| Radio host calls for eradication arabs Original Source Link: (May no longer be active) http://www.boston.com/ae/tv/articles/2003/08/21/controversial_hosts_test_stations_tolerance/http://www.boston.com/ae/tv/articles/2003/08/21/controversial_hosts_test_stations_tolerance/
RADIO TRACKS Controversial hosts test station's tolerance By Clea Simon, Globe Correspondent, 8/21/2003
After WRKO-AM (680) morning man John "Ozone" Osterlind received a two-week suspension last week, a lot of folks started chatting about the all-talk station where he cohosts the 5:30-9 a.m. shift with Peter Blute. Osterlind's remarks last Tuesday, calling for "the eradication" of Arab people, prompted the suspension, along with several comparisons to the earlier one-day suspension of West Coast-based talk-show host Michael Savage. The syndicated Savage had been pulled off the same Entercom station for homophobic comments only last month. Radio listeners wanted to know: What's up with WRKO? Is there a new level of anger spewing forth from the mikes there, or has management just become more sensitive?
Neither, says Michael Harrison, editor of Talkers magazine. What we're hearing is simply business as usual, and the so-called punishments are part of the act. "This is formulaic," says the editor of the Springfield-based trade magazine. Sean Ross, editor of the trade magazine Airplay Monitor, adds, "You can't really tell which suspensions are real anyway in radio."
Harrison explains the purported controversies as a kind of cat-and-mouse game between the on-air talent and station management, designed to entice the public.
"Talent is encouraged to be as outrageous as possible," Harrison says. "The whole purpose of talk radio is to create attention, to stimulate, to entertain. It's not meant to be educational or academic."
The problem, he says, is that these hosts are walking a very fine line between commercial controversy and unacceptable speech. It's a line that shifts with the social and political winds, as various topics become fair game and others -- such as hate talk about specific groups -- become too hot. "There's no real way of knowing for sure how far you can go," Harrison says. "We're always sensitive about something."
When talk jocks do overstep, he says, what happens to them depends in part on their popularity.
"If the host is completely expendable and the heat outweights the value [of the controversy], they fire the host," Harrison explains. "If the host is kind of valuable but there's a lot of heat, they suspend the host. And if the host is really valuable, they pay the fine, and they don't respond."
So both Osterlind and Savage are valued employees who were conducting business as usual, but went a bit overboard? That's not the way WRKO management would like listeners to read their actions. Following the suspension, the station issued a brief press release about Osterlind's "inappropriate statements" that read in part: "WRKO and Entercom Communications do not tolerate this behavior and will take the necessary steps to ensure this situation does not happen again."
When contacted to speak on the larger issues, including whether radio standards have changed, station management refused to comment further.
Harrison isn't surprised. "We're in a period of saber rattling," he says. "Right now, stations are a little bit guarded about indecency and things of that nature.
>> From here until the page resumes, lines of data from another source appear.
/-- A device step that is about to happen, with what the outside agent or the unit that performs it chooses. Warps are
named by their hardware position, the trap-frame index of R359; cores by die × 48 + core; launches, workgroups, contexts
and graphs by the numbers the model gives them when they start. -/
inductive Event where
  /-- ISSUE_ARBITRATION (R346) -/
  | issueArbitration (core quarter : Nat)
  /-- WARP_WIDE_ISSUE (R103) -/
  | warpWideIssue (wk : Nat) (pc : PC)
  /-- PENDING_RESULT_WRITE (R49) -/
  | pendingResultWrite (wk lane idx : Nat)
  /-- CHAIN_DRAIN (R167) -/
  | chainDrain (wk lane : Nat)
  /-- TRAP_DELIVERY (R358) -/
  | trapDelivery (wk : Nat)
  /-- PAGE_FAULT_RESOLUTION (R241) -/
  | pageFaultResolution (wk : Nat) (fix : Option (Nat × DWord))
  /-- OWNERSHIP_MIGRATION (R242) -/
  | ownershipMigration (wk : Nat) (released : Bool)
  /-- HOST_PAGE_REQUEST (R243) -/
  | hostPageRequest (ctx : Nat) (va : DWord)
  /-- HOST_MEM_ACCESS (R243) -/
  | hostMemAccess (ctx : Nat) (va : DWord) (acc : HostAccess)
  /-- TLB_INVALIDATE (R240) -/
  | tlbInvalidate (ctx lo hi : Nat)
  /-- WAITV_RELEASE (R274) -/
  | waitvRelease (wk lane : Nat)
  /-- WATCHDOG (R275) -/
  | watchdog (wk : Nat)
  /-- RED_APPLY (R263) -/
  | redApply (idx : Nat)
  /-- ENERGY_REFILL (R344) -/
  | energyRefill (die : Nat)
  /-- CHUNK_CLAIM (R20) -/
  | chunkClaim (launch die : Nat)
  /-- WORKGROUP_PLACEMENT (R333) -/
  | workgroupPlacement (launch die : Nat)
  /-- DICTIONARY_LOAD (R45) -/
  | dictionaryLoad (launch core : Nat)
  /-- WARP_REFILL (R338) -/
  | warpRefill (wk : Nat)
  /-- WORKGROUP_RETIRE (R339) -/
  | workgroupRetire (wg : Nat)
  /-- LAUNCH_COMPLETION (R332) -/
  | launchCompletion (launch : Nat)
  /-- LAUNCH_SIGNAL (R331) -/
  | launchSignal (launch : Nat)
  /-- EVENT_RECORD_POST (R323) -/
  | eventRecordPost (queue : Nat)
  /-- DISPENSER_CLOSE (R338) -/
  | dispenserClose (launch : Nat)
  /-- DOORBELL (R327) -/
  | doorbell (queue : Nat) (val : Word)
  /-- QUEUE_ENABLE (R320) -/
  | queueEnable (queue : Nat) (val : Word)
  /-- QUEUE_RESTART (R320) -/
  | queueRestart (queue : Nat) (val : Word)
  /-- WAKE_CLEAR (R319) -/
  | wakeClear (queue : Nat)
  /-- REGISTER_WRITE (R320) -/
  | registerWrite (queue off : Nat) (wide : Bool) (val : DWord)
  /-- TICK_GENERATOR_COMMIT (R322) -/
  | tickGeneratorCommit (gen : Nat) (start : DWord) (period : Word)
  /-- TICK (R321) -/
  | tick (gen : Nat)
  /-- TICKWAIT_COMPLETE (R326) -/
  | tickwaitComplete (queue : Nat)
  /-- LAUNCH_PACKET (R326) -/
  | launchPacket (queue : Nat)
  /-- FENCE_PACKET (R326) -/
  | fencePacket (queue : Nat)
  /-- FENCE_PACKET_COMPLETE (R326) -/
  | fencePacketComplete (queue : Nat)
  /-- SIGNAL_PACKET (R326) -/
  | signalPacket (queue : Nat)
  /-- TICKWAIT_PACKET (R326) -/
  | tickwaitPacket (queue : Nat)
  /-- GRAPH_PACKET (R341) -/
  | graphPacket (queue : Nat)
  /-- KERNEL_NODE (R341) -/
  | kernelNode (graph : Nat) (node : DWord)
  /-- COPY_NODE (R342) -/
  | copyNode (graph : Nat) (node : DWord)
  /-- SIGNAL_NODE (R341) -/
  | signalNode (graph : Nat) (node : DWord)
  /-- NODE_COMPLETE (R341) -/
  | nodeComplete (graph : Nat) (node : DWord)
  /-- NODE_ROLLBACK (R343) -/
  | nodeRollback (launch : Nat)
  /-- TLOAD (R307) -/
  | tload (wg q : Nat)
  /-- TSTORE (R307) -/
  | tstore (wg q : Nat)
  /-- LCOPY (R310) -/
  | lcopy (wg q : Nat)
  /-- GATHER (R307) -/
  | gather (wg q : Nat)
  /-- SCATTER (R307) -/
  | scatter (wg q : Nat)
  /-- FILL (R310) -/
  | fill (wg q : Nat)
  /-- HINT_L2 (R311) -/
  | hintL2 (wg q : Nat)
  /-- HINT_TAG (R311) -/
  | hintTag (wg q : Nat)
  /-- RCOPY_PUT (R312) -/
  | rcopyPut (wg q : Nat)
  /-- RCOPY_GET (R312) -/
  | rcopyGet (wg q : Nat) (data : List Byte)
  /-- QFENCE (R312) -/
  | qfence (wg q : Nat)
  /-- COPY_ENTRY_COMPLETE (R299) -/
  | copyEntryComplete (wg q : Nat)
  /-- COPY_ENTRY_SKIP (R300) -/
  | copyEntrySkip (wg q : Nat)
  /-- PREEMPT_REQUEST (R364) -/
  | preemptRequest (target : PreemptTarget)
  /-- PREEMPT_TIMEOUT (R364) -/
  | preemptTimeout (wg : Nat)
  /-- WORKGROUP_SAVE (R365) -/
  | workgroupSave (wg : Nat)
  /-- WORKGROUP_RESTORE (R366) -/
  | workgroupRestore (wg core : Nat)
  /-- PFAIL (R367) -/
  | pfail
  /-- PFAIL_WINDOW_CLOSE (R367) -/
  | pfailWindowClose
  /-- QUIESCE (R368) -/
  | quiesce
  /-- KEEP_SAVE (R368) -/
  | keepSave
  /-- POWER_UP (R378) -/
  | powerUp
  /-- WARM_RESET (R372) -/
  | warmReset (unit : FailUnit)
  /-- CONTEXT_CREATE (R354) -/
  | contextCreate (desc : List Byte) (queues : List Nat)
  /-- CONTEXT_DESTROY (R320) -/
  | contextDestroy (ctx : Nat)
  /-- CONTEXT_UPDATE (R354) -/
  | contextUpdate (ctx : Nat) (upd : CtxUpdate)
  /-- LOAD_TABLE (R82) -/
  | loadTable (ctx table : Nat) (addr : DWord)
  /-- KEY_LOAD (R378) -/
  | keyLoad (key : Nat) (ctx : Nat) (bits : Nat)
  /-- COLLECTIVE_HANDLE_CREATE (R375) -/
  | collectiveHandleCreate (handle : Nat) (members : List HandleMember)
  /-- PEER_RECOVERING (R375) -/
  | peerRecovering (peer : Nat)
  /-- TOKEN_RETRANSMIT (R376) -/
  | tokenRetransmit (handle token : Nat)
  /-- DEBUG_HALT (R373) -/
  | debugHalt (target : DebugTarget)
  /-- DEBUG_RESUME (R373) -/
  | debugResume (target : DebugTarget)
  /-- DEBUG_STEP (R373) -/
  | debugStep (wk : Nat) (pc : PC)
  /-- HALTED_WARP_RESUME (R360) -/
  | haltedWarpResume (wk : Nat)
  /-- DRAIN (R403) -/
  | drain (ctx : Nat)
  /-- TRANSLATION_CLAIM (R402) -/
  | translationClaim (wk : Nat) (slot : DWord)
  /-- TRANSLATION_PUBLISH (R402) -/
  | translationPublish (die ctx : Nat) (slot : DWord) (native : Option (DWord × Nat))
  /-- PEER_LOST (R377) -/
  | peerLost (handle : Nat)
  /-- PEER_RECOVERED (R375) -/
  | peerRecovered (peer : Nat)
  /-- TOKEN_RECEIVED (R376) -/
  | tokenReceived (handle token : Nat) (addr : DWord) (data : List Byte)
  /-- HOST_KILL_COMMAND (R360) -/
  | hostKillCommand (ctx : Nat)
  /-- DEBUGGER_ATTACH (R373) -/
  | debuggerAttach (on : Bool)
  /-- DRAINED_LAUNCH (R403) -/
  | drainedLaunch (what : Drained) (ranges : List (Nat × Nat)) (recorded signalled : Bool)
deriving DecidableEq, Repr

/-- The row of the table of steps that an event is. -/
def Event.row (e : Event) : Instr :=
  match e with
  | .issueArbitration .. => .issueArbitration
  | .warpWideIssue .. => .warpWideIssue
  | .pendingResultWrite .. => .pendingResultWrite
  | .chainDrain .. => .chainDrain
  | .trapDelivery .. => .trapDelivery
  | .pageFaultResolution .. => .pageFaultResolution
  | .ownershipMigration .. => .ownershipMigration
  | .hostPageRequest .. => .hostPageRequest
  | .hostMemAccess .. => .hostMemAccess
  | .tlbInvalidate .. => .tlbInvalidate
  | .waitvRelease .. => .waitvRelease
  | .watchdog .. => .watchdog
  | .redApply .. => .redApply
  | .energyRefill .. => .energyRefill
  | .chunkClaim .. => .chunkClaim
  | .workgroupPlacement .. => .workgroupPlacement
  | .dictionaryLoad .. => .dictionaryLoad
  | .warpRefill .. => .warpRefill
  | .workgroupRetire .. => .workgroupRetire
  | .launchCompletion .. => .launchCompletion
  | .launchSignal .. => .launchSignal
  | .eventRecordPost .. => .eventRecordPost
  | .dispenserClose .. => .dispenserClose
  | .doorbell .. => .doorbell
  | .queueEnable .. => .queueEnable
  | .queueRestart .. => .queueRestart
  | .wakeClear .. => .wakeClear
  | .registerWrite .. => .registerWrite
  | .tickGeneratorCommit .. => .tickGeneratorCommit
  | .tick .. => .tick
  | .tickwaitComplete .. => .tickwaitComplete
  | .launchPacket .. => .launchPacket
  | .fencePacket .. => .fencePacket
  | .fencePacketComplete .. => .fencePacketComplete
  | .signalPacket .. => .signalPacket
  | .tickwaitPacket .. => .tickwaitPacket
  | .graphPacket .. => .graphPacket
  | .kernelNode .. => .kernelNode
  | .copyNode .. => .copyNode
  | .signalNode .. => .signalNode
  | .nodeComplete .. => .nodeComplete
  | .nodeRollback .. => .nodeRollback
  | .tload .. => .tload
  | .tstore .. => .tstore
  | .lcopy .. => .lcopy
  | .gather .. => .gather
  | .scatter .. => .scatter
  | .fill .. => .fill
  | .hintL2 .. => .hintL2
  | .hintTag .. => .hintTag
  | .rcopyPut .. => .rcopyPut
  | .rcopyGet .. => .rcopyGet
  | .qfence .. => .qfence
  | .copyEntryComplete .. => .copyEntryComplete
  | .copyEntrySkip .. => .copyEntrySkip
  | .preemptRequest .. => .preemptRequest
  | .preemptTimeout .. => .preemptTimeout
  | .workgroupSave .. => .workgroupSave
  | .workgroupRestore .. => .workgroupRestore
  | .pfail .. => .pfail
  | .pfailWindowClose .. => .pfailWindowClose
  | .quiesce .. => .quiesce
  | .keepSave .. => .keepSave
  | .powerUp .. => .powerUp
  | .warmReset .. => .warmReset
  | .contextCreate .. => .contextCreate
  | .contextDestroy .. => .contextDestroy
  | .contextUpdate .. => .contextUpdate
  | .loadTable .. => .loadTable
  | .keyLoad .. => .keyLoad
  | .collectiveHandleCreate .. => .collectiveHandleCreate
  | .peerRecovering .. => .peerRecovering
  | .tokenRetransmit .. => .tokenRetransmit
  | .debugHalt .. => .debugHalt
  | .debugResume .. => .debugResume
  | .debugStep .. => .debugStep
  | .haltedWarpResume .. => .haltedWarpResume
  | .drain .. => .drain
  | .translationClaim .. => .translationClaim
  | .translationPublish .. => .translationPublish
  | .peerLost .. => .peerLost
  | .peerRecovered .. => .peerRecovered
  | .tokenReceived .. => .tokenReceived
  | .hostKillCommand .. => .hostKillCommand
  | .debuggerAttach .. => .debuggerAttach
  | .drainedLaunch .. => .drainedLaunch

end Sys2Proof
end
But nothing has really changed. This has been going on forever."
Spinning the dial Barry Scott hosts the 19th annual "Lost 45s" Labor Day countdown of the WODS-FM (103.3) oldies show's 100 most-requested songs, Aug. 31 starting at 7 p.m. . . . Today from noon to 2 p.m., Jeff Tamarkin, author of "Got a Revolution: The Turbulent Flight of Jefferson Airplane," will discuss his book with host Eli Polonsky on "Lost and Found" on WMBR-FM (88.1).